» **Aim of the exercise**
Exactly as shown below, retype every line of the data.

Data excerpts below:

/-- Settles O38: ENABLE TRACK by its tests; DISABLE TRACK by the track state, the close's effects those of the close procedure. -/
theorem enableAndDisableTrack : Obligations.EnableAndDisableTrack := by
  refine ⟨fun s o h => ⟨fun ht => ?_, fun t ht hb => ?_, fun t ht hm hP => ?_⟩,
    fun s o h => ⟨fun ht => ?_, fun t => exec_disableTrack_disabled h, fun t ht hm => ?_, fun t p ht hc hs hm hp => ?_⟩⟩
  · rw [exec_enableTrack h, carryEnableTrack, ht]
    rfl
  · rw [exec_enableTrack_track h ht]
    split
    · rfl
    · rename_i hm
      rw [if_pos (hb.resolve_left hm)]
      rfl
  · rw [exec_enableTrack_track h ht, if_neg (Decidable.not_not.2 hm), if_neg hP]
    rfl
  · rw [exec_disableTrack h, carryDisableTrack, ht]
    rfl
  · obtain ⟨-, hk, hw⟩ := disable_outside_passage (c := s.popOrder.scene t) hm
    refine ⟨(s.popOrder.scene t).disable.trk.platforms, ?_, hw⟩
    rw [exec_disableTrack_outside_passage h ht hm, hk]
    rfl
  · have e := exec_disableTrack_inPassage h ht hm hp
    obtain ⟨hq, hto, heff, hz⟩ := closedByOrder_effects hc hs hm hp
    obtain ⟨hother, hregs, hpages, hbus⟩ := closedByOrder_frame s t
    refine ⟨?_, (s.closedByOrder t).withOrders { (s.closedByOrder t).shared.orders with queue := s.shared.orders.queue },
      answer_settle_eq hq.symm o .done (le32 p.number) ▸ e, ?_⟩
    · rw [e, answer_eq_withOrders]
      rfl
    · simp only [State.withOrders_tracks, State.withOrders_shared, State.withOrders_regs, State.withOrders_pages,
        State.withOrders_bus]
      exact ⟨hto, closedEffects_of_popped heff, hother, hz, hregs, hpages, hbus, trivial⟩

end Sys2Proof.Machine

namespace Sys2Proof.Machine

/-! ### What a track's command leaves of the rest (R11, R19, R61) -/

/-- The other track, the registers, the queue of commands and the count of free choices stay. -/
def State.RestKept (s : State) (t : Track) (u : State) : Prop :=
  u.tracks.get t.other = s.tracks.get t.other ∧ u.regs = s.regs ∧ u.pending = s.pending ∧ u.freeCount = s.freeCount

theorem restKept_refl (s : State) (t : Track) : s.RestKept t s := ⟨rfl, rfl, rfl, rfl⟩

theorem restKept_onTrack (s : State) (t : Track) (f : Scene → Scene) : s.RestKept t (s.onTrack t f) :=
  ⟨PerTrack.get_set_other .., rfl, rfl, rfl⟩

theorem restKept_modShared (s : State) (t : Track) (f : Shared → Shared) : s.RestKept t (s.modShared f) := ⟨rfl, rfl, rfl, rfl⟩

theorem State.RestKept.settle {s u : State} {t : Track} (h : s.RestKept t u) : s.RestKept t u.settle := by
  rw [State.settle_eq]
  exact h

/-- A command that acts only on a condition keeps the rest if its action does. -/
theorem State.RestKept.ite {s u : State} {t : Track} {b : Prop} [Decidable b] (h : s.RestKept t u) :
    s.RestKept t (if b then u else s) := by
  split
  · exact h
  · exact restKept_refl s t

theorem restKept_headEdge {s : State} (hr : s.regs.part = .running) (check : Bool) (t : Track) (p : PointCode) (h : Head)
    (l : Level) : ∃ u, exec (.headEdgeMessage check t p h l) s = .next u ∧ s.RestKept t u := by
  refine ⟨_, exec_headEdge_awake (by simp [hr]), ?_⟩
  split
  · exact restKept_modShared ..
  · split
    · exact restKept_refl ..
    · split
      · exact restKept_modShared ..
      · rw [edgeArrives_running hr]
        exact (restKept_onTrack ..).settle

theorem restKept_sampleFrame (s : State) (check : Bool) (t : Track) (n : Byte) (channels : List ChannelEntry) :
    ∃ u, exec (.sampleFrame check t n channels) s = .next u ∧ s.RestKept t u := by
  refine ⟨_, rfl, ?_⟩
  split
  · exact restKept_refl ..
  · split
    · exact restKept_refl ..
    · split
      · exact restKept_modShared ..
      · split
        · exact restKept_modShared ..
        · split
          · exact restKept_modShared ..
          · exact (restKept_onTrack ..).settle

End of Data excerpts.

» **Response area**
/-- Settles O38: ENABLE TRACK by its tests; DISABLE TRACK by the track state, the close's effects those of the close procedure. -/
theorem enableAndDisableTrack : Obligations.EnableAndDisableTrack := by
  refine ⟨fun s o h => ⟨fun ht => ?_, fun t ht hb => ?_, fun t ht hm hP => ?_⟩,
    fun s o h => ⟨fun ht => ?_, fun t => exec_disableTrack_disabled h, fun t ht hm => ?_, fun t p ht hc hs hm hp => ?_⟩⟩
  · rw [exec_enableTrack h, carryEnableTrack, ht]
    rfl
  · rw [exec_enableTrack_track h ht]
    split
    · rfl
    · rename_i hm
      rw [if_pos (hb.resolve_left hm)]
      rfl
  · rw [exec_enableTrack_track h ht, if_neg (Decidable.not_not.2 hm), if_neg hP]
    rfl
  · rw [exec_disableTrack h, carryDisableTrack, ht]
    rfl
  · obtain ⟨-, hk, hw⟩ := disable_outside_passage (c := s.popOrder.scene t) hm
    refine ⟨(s.popOrder.scene t).disable.trk.platforms, ?_, hw⟩
    rw [exec_disableTrack_outside_passage h ht hm, hk]
    rfl
  · have e := exec_disableTrack_inPassage h ht hm hp
    obtain ⟨hq, hto, heff, hz⟩ := closedByOrder_effects hc hs hm hp
    obtain ⟨hother, hregs, hpages, hbus⟩ := closedByOrder_frame s t
    refine ⟨?_, (s.closedByOrder t).withOrders { (s.closedByOrder t).shared.orders with queue := s.shared.orders.queue },
      answer_settle_eq hq.symm o .done (le32 p.number) ▸ e, ?_⟩
    · rw [e, answer_eq_withOrders]
      rfl
    · simp only [State.withOrders_tracks, State.withOrders_shared, State.withOrders_regs, State.withOrders_pages,
        State.withOrders_bus]
      exact ⟨hto, closedEffects_of_popped heff, hother, hz, hregs, hpages, hbus, trivial⟩

end Sys2Proof.Machine

namespace Sys2Proof.Machine

/-! ### What a track's command leaves of the rest (R11, R19, R61) -/

/-- The other track, the registers, the queue of commands and the count of free choices stay. -/
def State.RestKept (s : State) (t : Track) (u : State) : Prop :=
  u.tracks.get t.other = s.tracks.get t.other ∧ u.regs = s.regs ∧ u.pending = s.pending ∧ u.freeCount = s.freeCount

theorem restKept_refl (s : State) (t : Track) : s.RestKept t s := ⟨rfl, rfl, rfl, rfl⟩

theorem restKept_onTrack (s : State) (t : Track) (f : Scene → Scene) : s.RestKept t (s.onTrack t f) :=
  ⟨PerTrack.get_set_other .., rfl, rfl, rfl⟩

theorem restKept_modShared (s : State) (t : Track) (f : Shared → Shared) : s.RestKept t (s.modShared f) := ⟨rfl, rfl, rfl, rfl⟩

theorem State.RestKept.settle {s u : State} {t : Track} (h : s.RestKept t u) : s.RestKept t u.settle := by
  rw [State.settle_eq]
  exact h

/-- A command that acts only on a condition keeps the rest if its action does. -/
theorem State.RestKept.ite {s u : State} {t : Track} {b : Prop} [Decidable b] (h : s.RestKept t u) :
    s.RestKept t (if b then u else s) := by
  split
  · exact h
  · exact restKept_refl s t

theorem restKept_headEdge {s : State} (hr : s.regs.part = .running) (check : Bool) (t : Track) (p : PointCode) (h : Head)
    (l : Level) : ∃ u, exec (.headEdgeMessage check t p h l) s = .next u ∧ s.RestKept t u := by
  refine ⟨_, exec_headEdge_awake (by simp [hr]), ?_⟩
  split
  · exact restKept_modShared ..
  · split
    · exact restKept_refl ..
    · split
      · exact restKept_modShared ..
      · rw [edgeArrives_running hr]
        exact (restKept_onTrack ..).settle

theorem restKept_sampleFrame (s : State) (check : Bool) (t : Track) (n : Byte) (channels : List ChannelEntry) :
    ∃ u, exec (.sampleFrame check t n channels) s = .next u ∧ s.RestKept t u := by
  refine ⟨_, rfl, ?_⟩
  split
  · exact restKept_refl ..
  · split
    · exact restKept_refl ..
    · split
      · exact restKept_modShared ..
      · split
        · exact restKept_modShared ..
        · split
          · exact restKept_modShared ..
          · exact (restKept_onTrack ..).settle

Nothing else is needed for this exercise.